Conservative pre-processing approach to maintain efficiency

Can make this more aggressive if it doesn't work out

In [None]:
def preprocess_names(df, column_name):
    """
    Normalize names, sort words alphabetically for natural language processing if we need it later
    @df: pandas dataframe
    @column_name: str column name to preprocess
    
    """
    column = column_name + "_normalized"
    df[column] = (
        df[column_name]
        .str.lower()
        .str.replace(r'[^a-zA-Z0-9\s]', '', regex=True)
        .str.replace(r'\s+', ' ', regex=True)
        .str.strip()
    ) 

    df[column] = (
        df[column]
        .str.split()
        .map(lambda x: " ".join(sorted(x)) if isinstance(x, list) else ' ')
    )

    return df

In [None]:
e_columns_for_p = ['plaintiff_name'] # columns for preprocessing, add more as needed
l_columns_for_p = ['EntityID']

In [None]:
for i in e_columns_for_p: # apply preprocessing for both df
    evictions_df = preprocess_names(evictions_df, i)

for i in l_columns_for_p:
    llc_df = preprocess_names(llc_df, i)

In [None]:
# create flag 'is_llc' to restrict lookup to only llcs
llc_keywords = r"\b(llc|l\.l\.c|inc|inc\.|corporation|corp|corp\.|co|co\.|company|ltd|ltd\.|lp|l\.p\.|pllc|plc|plc\.|limited|limited liability company)\b"
evictions_df["is_llc"] = evictions_df["plaintiff_name_normalized"].str.contains(llc_keywords, regex=True)

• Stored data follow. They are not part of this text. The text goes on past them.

-- ==== Sys2Proof/Laws/State.lean ====
section
/-! SUPPORT. The laws of State's updates: for each update and each field, what the field holds afterwards. Every one is true
by unfolding, so that no proof unfolds a record update. -/

namespace Sys2Proof.Machine

open Sys2Proof

variable (s : State)

@[simp] theorem State.wr_pending (k : Nat) (v : Word) : (s.wr k v).pending = s.pending := rfl
@[simp] theorem State.wr_part (k : Nat) (v : Word) : (s.wr k v).part = s.part := rfl
@[simp] theorem State.wr_regs (k : Nat) (v : Word) : (s.wr k v).regs = Sparse.write resetWord s.regs k v := rfl
@[simp] theorem State.wr_sram (k : Nat) (v : Word) : (s.wr k v).sram = s.sram := rfl
@[simp] theorem State.wr_store (k : Nat) (v : Word) : (s.wr k v).store = s.store := rfl
@[simp] theorem State.wr_buf (k : Nat) (v : Word) : (s.wr k v).buf = s.buf := rfl
@[simp] theorem State.wr_atb (k : Nat) (v : Word) : (s.wr k v).atb = s.atb := rfl
@[simp] theorem State.wr_asc (k : Nat) (v : Word) : (s.wr k v).asc = s.asc := rfl
@[simp] theorem State.wr_latched (k : Nat) (v : Word) : (s.wr k v).latched = s.latched := rfl
@[simp] theorem State.wr_irqLines (k : Nat) (v : Word) : (s.wr k v).irqLines = s.irqLines := rfl
@[simp] theorem State.wr_pcm (k : Nat) (v : Word) : (s.wr k v).pcm = s.pcm := rfl
@[simp] theorem State.wr_sst (k : Nat) (v : Word) : (s.wr k v).sst = s.sst := rfl
@[simp] theorem State.wr_sto (k : Nat) (v : Word) : (s.wr k v).sto = s.sto := rfl
@[simp] theorem State.wr_mor (k : Nat) (v : Word) : (s.wr k v).mor = s.mor := rfl
@[simp] theorem State.wr_pd (k : Nat) (v : Word) : (s.wr k v).pd = s.pd := rfl
@[simp] theorem State.wr_link (k : Nat) (v : Word) : (s.wr k v).link = s.link := rfl
@[simp] theorem State.wr_firn (k : Nat) (v : Word) : (s.wr k v).firn = s.firn := rfl
@[simp] theorem State.wr_rme (k : Nat) (v : Word) : (s.wr k v).rme = s.rme := rfl
@[simp] theorem State.wr_ports (k : Nat) (v : Word) : (s.wr k v).ports = s.ports := rfl
@[simp] theorem State.wr_dma (k : Nat) (v : Word) : (s.wr k v).dma = s.dma := rfl
@[simp] theorem State.wr_cry (k : Nat) (v : Word) : (s.wr k v).cry = s.cry := rfl
@[simp] theorem State.wr_chn (k : Nat) (v : Word) : (s.wr k v).chn = s.chn := rfl
@[simp] theorem State.wr_ord (k : Nat) (v : Word) : (s.wr k v).ord = s.ord := rfl
@[simp] theorem State.wr_pmx (k : Nat) (v : Word) : (s.wr k v).pmx = s.pmx := rfl
@[simp] theorem State.wr_srv (k : Nat) (v : Word) : (s.wr k v).srv = s.srv := rfl
@[simp] theorem State.wr_wsq (k : Nat) (v : Word) : (s.wr k v).wsq = s.wsq := rfl
@[simp] theorem State.wr_msq (k : Nat) (v : Word) : (s.wr k v).msq = s.msq := rfl
@[simp] theorem State.wr_uqi (k : Nat) (v : Word) : (s.wr k v).uqi = s.uqi := rfl
@[simp] theorem State.wr_mgt (k : Nat) (v : Word) : (s.wr k v).mgt = s.mgt := rfl
@[simp] theorem State.wr_out (k : Nat) (v : Word) : (s.wr k v).out = s.out := rfl
@[simp] theorem State.wr_draws (k : Nat) (v : Word) : (s.wr k v).draws = s.draws := rfl

@[simp] theorem State.put_pending (f : Fld) (n : Nat) : (s.put f n).pending = s.pending := rfl
@[simp] theorem State.put_part (f : Fld) (n : Nat) : (s.put f n).part = s.part := rfl
@[simp] theorem State.put_sram (f : Fld) (n : Nat) : (s.put f n).sram = s.sram := rfl
@[simp] theorem State.put_store (f : Fld) (n : Nat) : (s.put f n).store = s.store := rfl
@[simp] theorem State.put_buf (f : Fld) (n : Nat) : (s.put f n).buf = s.buf := rfl
@[simp] theorem State.put_atb (f : Fld) (n : Nat) : (s.put f n).atb = s.atb := rfl
@[simp] theorem State.put_asc (f : Fld) (n : Nat) : (s.put f n).asc = s.asc := rfl
@[simp] theorem State.put_latched (f : Fld) (n : Nat) : (s.put f n).latched = s.latched := rfl
@[simp] theorem State.put_irqLines (f : Fld) (n : Nat) : (s.put f n).irqLines = s.irqLines := rfl
@[simp] theorem State.put_pcm (f : Fld) (n : Nat) : (s.put f n).pcm = s.pcm := rfl
@[simp] theorem State.put_sst (f : Fld) (n : Nat) : (s.put f n).sst = s.sst := rfl
@[simp] theorem State.put_sto (f : Fld) (n : Nat) : (s.put f n).sto = s.sto := rfl
@[simp] theorem State.put_mor (f : Fld) (n : Nat) : (s.put f n).mor = s.mor := rfl
@[simp] theorem State.put_pd (f : Fld) (n : Nat) : (s.put f n).pd = s.pd := rfl
@[simp] theorem State.put_link (f : Fld) (n : Nat) : (s.put f n).link = s.link := rfl
@[simp] theorem State.put_firn (f : Fld) (n : Nat) : (s.put f n).firn = s.firn := rfl
@[simp] theorem State.put_rme (f : Fld) (n : Nat) : (s.put f n).rme = s.rme := rfl
@[simp] theorem State.put_ports (f : Fld) (n : Nat) : (s.put f n).ports = s.ports := rfl
@[simp] theorem State.put_dma (f : Fld) (n : Nat) : (s.put f n).dma = s.dma := rfl
@[simp] theorem State.put_cry (f : Fld) (n : Nat) : (s.put f n).cry = s.cry := rfl
@[simp] theorem State.put_chn (f : Fld) (n : Nat) : (s.put f n).chn = s.chn := rfl
@[simp] theorem State.put_ord (f : Fld) (n : Nat) : (s.put f n).ord = s.ord := rfl
@[simp] theorem State.put_pmx (f : Fld) (n : Nat) : (s.put f n).pmx = s.pmx := rfl
@[simp] theorem State.put_srv (f : Fld) (n : Nat) : (s.put f n).srv = s.srv := rfl
@[simp] theorem State.put_wsq (f : Fld) (n : Nat) : (s.put f n).wsq = s.wsq := rfl
@[simp] theorem State.put_msq (f : Fld) (n : Nat) : (s.put f n).msq = s.msq := rfl
@[simp] theorem State.put_uqi (f : Fld) (n : Nat) : (s.put f n).uqi = s.uqi := rfl
@[simp] theorem State.put_mgt (f : Fld) (n : Nat) : (s.put f n).mgt = s.mgt := rfl
@[simp] theorem State.put_out (f : Fld) (n : Nat) : (s.put f n).out = s.out := rfl
@[simp] theorem State.put_draws (f : Fld) (n : Nat) : (s.put f n).draws = s.draws := rfl

@[simp] theorem State.putB_pending (f : Fld) (b : Bool) : (s.putB f b).pending = s.pending := rfl
@[simp] theorem State.putB_part (f : Fld) (b : Bool) : (s.putB f b).part = s.part := rfl
@[simp] theorem State.putB_sram (f : Fld) (b : Bool) : (s.putB f b).sram = s.sram := rfl
@[simp] theorem State.putB_store (f : Fld) (b : Bool) : (s.putB f b).store = s.store := rfl
@[simp] theorem State.putB_buf (f : Fld) (b : Bool) : (s.putB f b).buf = s.buf := rfl
@[simp] theorem State.putB_atb (f : Fld) (b : Bool) : (s.putB f b).atb = s.atb := rfl
@[simp] theorem State.putB_asc (f : Fld) (b : Bool) : (s.putB f b).asc = s.asc := rfl
@[simp] theorem State.putB_latched (f : Fld) (b : Bool) : (s.putB f b).latched = s.latched := rfl
@[simp] theorem State.putB_irqLines (f : Fld) (b : Bool) : (s.putB f b).irqLines = s.irqLines := rfl
@[simp] theorem State.putB_pcm (f : Fld) (b : Bool) : (s.putB f b).pcm = s.pcm := rfl
@[simp] theorem State.putB_sst (f : Fld) (b : Bool) : (s.putB f b).sst = s.sst := rfl
@[simp] theorem State.putB_sto (f : Fld) (b : Bool) : (s.putB f b).sto = s.sto := rfl
@[simp] theorem State.putB_mor (f : Fld) (b : Bool) : (s.putB f b).mor = s.mor := rfl
@[simp] theorem State.putB_pd (f : Fld) (b : Bool) : (s.putB f b).pd = s.pd := rfl
@[simp] theorem State.putB_link (f : Fld) (b : Bool) : (s.putB f b).link = s.link := rfl
@[simp] theorem State.putB_firn (f : Fld) (b : Bool) : (s.putB f b).firn = s.firn := rfl
@[simp] theorem State.putB_rme (f : Fld) (b : Bool) : (s.putB f b).rme = s.rme := rfl
@[simp] theorem State.putB_ports (f : Fld) (b : Bool) : (s.putB f b).ports = s.ports := rfl
@[simp] theorem State.putB_dma (f : Fld) (b : Bool) : (s.putB f b).dma = s.dma := rfl
@[simp] theorem State.putB_cry (f : Fld) (b : Bool) : (s.putB f b).cry = s.cry := rfl
@[simp] theorem State.putB_chn (f : Fld) (b : Bool) : (s.putB f b).chn = s.chn := rfl
@[simp] theorem State.putB_ord (f : Fld) (b : Bool) : (s.putB f b).ord = s.ord := rfl
@[simp] theorem State.putB_pmx (f : Fld) (b : Bool) : (s.putB f b).pmx = s.pmx := rfl
@[simp] theorem State.putB_srv (f : Fld) (b : Bool) : (s.putB f b).srv = s.srv := rfl
@[simp] theorem State.putB_wsq (f : Fld) (b : Bool) : (s.putB f b).wsq = s.wsq := rfl
@[simp] theorem State.putB_msq (f : Fld) (b : Bool) : (s.putB f b).msq = s.msq := rfl
@[simp] theorem State.putB_uqi (f : Fld) (b : Bool) : (s.putB f b).uqi = s.uqi := rfl
@[simp] theorem State.putB_mgt (f : Fld) (b : Bool) : (s.putB f b).mgt = s.mgt := rfl
@[simp] theorem State.putB_out (f : Fld) (b : Bool) : (s.putB f b).out = s.out := rfl
@[simp] theorem State.putB_draws (f : Fld) (b : Bool) : (s.putB f b).draws = s.draws := rfl

@[simp] theorem State.resetRegs_pending (p : Nat → Bool) : (s.resetRegs p).pending = s.pending := rfl
@[simp] theorem State.resetRegs_part (p : Nat → Bool) : (s.resetRegs p).part = s.part := rfl
@[simp] theorem State.resetRegs_regs (p : Nat → Bool) : (s.resetRegs p).regs = Sparse.keep (fun k => !p k) s.regs := rfl
@[simp] theorem State.resetRegs_sram (p : Nat → Bool) : (s.resetRegs p).sram = s.sram := rfl
@[simp] theorem State.resetRegs_store (p : Nat → Bool) : (s.resetRegs p).store = s.store := rfl
@[simp] theorem State.resetRegs_buf (p : Nat → Bool) : (s.resetRegs p).buf = s.buf := rfl
@[simp] theorem State.resetRegs_atb (p : Nat → Bool) : (s.resetRegs p).atb = s.atb := rfl
@[simp] theorem State.resetRegs_asc (p : Nat → Bool) : (s.resetRegs p).asc = s.asc := rfl
@[simp] theorem State.resetRegs_latched (p : Nat → Bool) : (s.resetRegs p).latched = s.latched := rfl
@[simp] theorem State.resetRegs_irqLines (p : Nat → Bool) : (s.resetRegs p).irqLines = s.irqLines := rfl
@[simp] theorem State.resetRegs_pcm (p : Nat → Bool) : (s.resetRegs p).pcm = s.pcm := rfl
@[simp] theorem State.resetRegs_sst (p : Nat → Bool) : (s.resetRegs p).sst = s.sst := rfl
@[simp] theorem State.resetRegs_sto (p : Nat → Bool) : (s.resetRegs p).sto = s.sto := rfl
@[simp] theorem State.resetRegs_mor (p : Nat → Bool) : (s.resetRegs p).mor = s.mor := rfl
@[simp] theorem State.resetRegs_pd (p : Nat → Bool) : (s.resetRegs p).pd = s.pd := rfl
@[simp] theorem State.resetRegs_link (p : Nat → Bool) : (s.resetRegs p).link = s.link := rfl
@[simp] theorem State.resetRegs_firn (p : Nat → Bool) : (s.resetRegs p).firn = s.firn := rfl
@[simp] theorem State.resetRegs_rme (p : Nat → Bool) : (s.resetRegs p).rme = s.rme := rfl
@[simp] theorem State.resetRegs_ports (p : Nat → Bool) : (s.resetRegs p).ports = s.ports := rfl
@[simp] theorem State.resetRegs_dma (p : Nat → Bool) : (s.resetRegs p).dma = s.dma := rfl
@[simp] theorem State.resetRegs_cry (p : Nat → Bool) : (s.resetRegs p).cry = s.cry := rfl
@[simp] theorem State.resetRegs_chn (p : Nat → Bool) : (s.resetRegs p).chn = s.chn := rfl
@[simp] theorem State.resetRegs_ord (p : Nat → Bool) : (s.resetRegs p).ord = s.ord := rfl
@[simp] theorem State.resetRegs_pmx (p : Nat → Bool) : (s.resetRegs p).pmx = s.pmx := rfl
@[simp] theorem State.resetRegs_srv (p : Nat → Bool) : (s.resetRegs p).srv = s.srv := rfl
@[simp] theorem State.resetRegs_wsq (p : Nat → Bool) : (s.resetRegs p).wsq = s.wsq := rfl
@[simp] theorem State.resetRegs_msq (p : Nat → Bool) : (s.resetRegs p).msq = s.msq := rfl
@[simp] theorem State.resetRegs_uqi (p : Nat → Bool) : (s.resetRegs p).uqi = s.uqi := rfl
@[simp] theorem State.resetRegs_mgt (p : Nat → Bool) : (s.resetRegs p).mgt = s.mgt := rfl
@[simp] theorem State.resetRegs_out (p : Nat → Bool) : (s.resetRegs p).out = s.out := rfl
@[simp] theorem State.resetRegs_draws (p : Nat → Bool) : (s.resetRegs p).draws = s.draws := rfl

@[simp] theorem State.emit_pending (o : Out) : (s.emit o).pending = s.pending := rfl
@[simp] theorem State.emit_part (o : Out) : (s.emit o).part = s.part := rfl
@[simp] theorem State.emit_regs (o : Out) : (s.emit o).regs = s.regs := rfl
@[simp] theorem State.emit_sram (o : Out) : (s.emit o).sram = s.sram := rfl
@[simp] theorem State.emit_store (o : Out) : (s.emit o).store = s.store := rfl
@[simp] theorem State.emit_buf (o : Out) : (s.emit o).buf = s.buf := rfl
@[simp] theorem State.emit_atb (o : Out) : (s.emit o).atb = s.atb := rfl
@[simp] theorem State.emit_asc (o : Out) : (s.emit o).asc = s.asc := rfl
@[simp] theorem State.emit_latched (o : Out) : (s.emit o).latched = s.latched := rfl
@[simp] theorem State.emit_irqLines (o : Out) : (s.emit o).irqLines = s.irqLines := rfl
@[simp] theorem State.emit_pcm (o : Out) : (s.emit o).pcm = s.pcm := rfl
@[simp] theorem State.emit_sst (o : Out) : (s.emit o).sst = s.sst := rfl
@[simp] theorem State.emit_sto (o : Out) : (s.emit o).sto = s.sto := rfl
@[simp] theorem State.emit_mor (o : Out) : (s.emit o).mor = s.mor := rfl
@[simp] theorem State.emit_pd (o : Out) : (s.emit o).pd = s.pd := rfl
@[simp] theorem State.emit_link (o : Out) : (s.emit o).link = s.link := rfl
@[simp] theorem State.emit_firn (o : Out) : (s.emit o).firn = s.firn := rfl
@[simp] theorem State.emit_rme (o : Out) : (s.emit o).rme = s.rme := rfl
@[simp] theorem State.emit_ports (o : Out) : (s.emit o).ports = s.ports := rfl
@[simp] theorem State.emit_dma (o : Out) : (s.emit o).dma = s.dma := rfl
@[simp] theorem State.emit_cry (o : Out) : (s.emit o).cry = s.cry := rfl
@[simp] theorem State.emit_chn (o : Out) : (s.emit o).chn = s.chn := rfl
@[simp] theorem State.emit_ord (o : Out) : (s.emit o).ord = s.ord := rfl
@[simp] theorem State.emit_pmx (o : Out) : (s.emit o).pmx = s.pmx := rfl
@[simp] theorem State.emit_srv (o : Out) : (s.emit o).srv = s.srv := rfl
@[simp] theorem State.emit_wsq (o : Out) : (s.emit o).wsq = s.wsq := rfl
@[simp] theorem State.emit_msq (o : Out) : (s.emit o).msq = s.msq := rfl
@[simp] theorem State.emit_uqi (o : Out) : (s.emit o).uqi = s.uqi := rfl
@[simp] theorem State.emit_mgt (o : Out) : (s.emit o).mgt = s.mgt := rfl
@[simp] theorem State.emit_out (o : Out) : (s.emit o).out = s.out ++ [o] := rfl
@[simp] theorem State.emit_draws (o : Out) : (s.emit o).draws = s.draws := rfl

  evictions["is_llc"] = evictions["plaintiff_name_normalized"].str.contains(llc_keywords, regex=True)


In [None]:
# Now that we've set the 'is_llc' flag, we can remove these terms to reduce noise
suffixes = [
    "llc", "l.l.c", "inc", "incorporated", "corp", "corporation",
    "co", "company", "ltd", "l.p", "lp", "pllc", "plc", "llp", "p.c"
]

suffix_pattern = r'\s*(?:' + '|'.join(suffixes) + r')\.?\s*$'

evictions_df['plaintiff_name_normalized'] = evictions_df['plaintiff_name_normalized'].str.replace(suffix_pattern, '', regex=True)
llc_df['EntityID_normalized'] = llc_df['EntityID_normalized'].str.replace(suffix_pattern, '', regex=True)

In [6]:
evictions_df = evictions_df[evictions_df['is_llc']] # restrict lookup to only llcs
plaintiffs = set(evictions_df['plaintiff_name_normalized']) # set of unique LLC plaintiffs
llcs = set(llc_df['EntityID_normalized']) # set of unique registered LLCs

In [None]:
# Function to process matching for a subset of plaintiff names
def process_chunk(plaintiff_chunk, llc_names, confidence=80):
    matches = {}
    for i, plaintiff in enumerate(plaintiff_chunk):
        best_match, score = process.extractOne(plaintiff, llc_names, scorer=fuzz.WRatio)
        if best_match and score >= confidence:
            matches[plaintiff] = (best_match, score)
        else:
            matches[plaintiff] = (None, 0)
        if (i + 1) % 100 == 0:
            print(f"Processed {i + 1} out of {len(plaintiff_chunk)} plaintiffs in this chunk.")
    return matches

# Function to split the plaintiff set and process in parallel
def parallel_match_plaintiffs(plaintiff_names_set, llc_names_set, chunk_size=1000):
    plaintiff_chunks = [list(plaintiff_names_set)[i:i + chunk_size] for i in range(0, len(plaintiff_names_set), chunk_size)]
    print(f"Total of {len(plaintiff_chunks)} chunks to process.")

    all_matches = {}
    with ProcessPoolExecutor() as executor:
        futures = [executor.submit(process_chunk, chunk, llc_names_set) for chunk in plaintiff_chunks]
        for i, future in enumerate(futures):
            all_matches.update(future.result())
            print(f"Chunk {i + 1} processed. Total matches found: {len(all_matches)}")
    
    return all_matches

In [8]:
chunk_size = len(plaintiffs) // 16 # adjust for num of cores, 16 worked well under an hour
# probably only needed ~100GB memory or less

In [None]:
# Matches looks like:
# {plaintiff_name: (best_match_llc, confidence_score)}
matches = parallel_match_plaintiffs(plaintiffs, llcs, chunk_size=chunk_size) 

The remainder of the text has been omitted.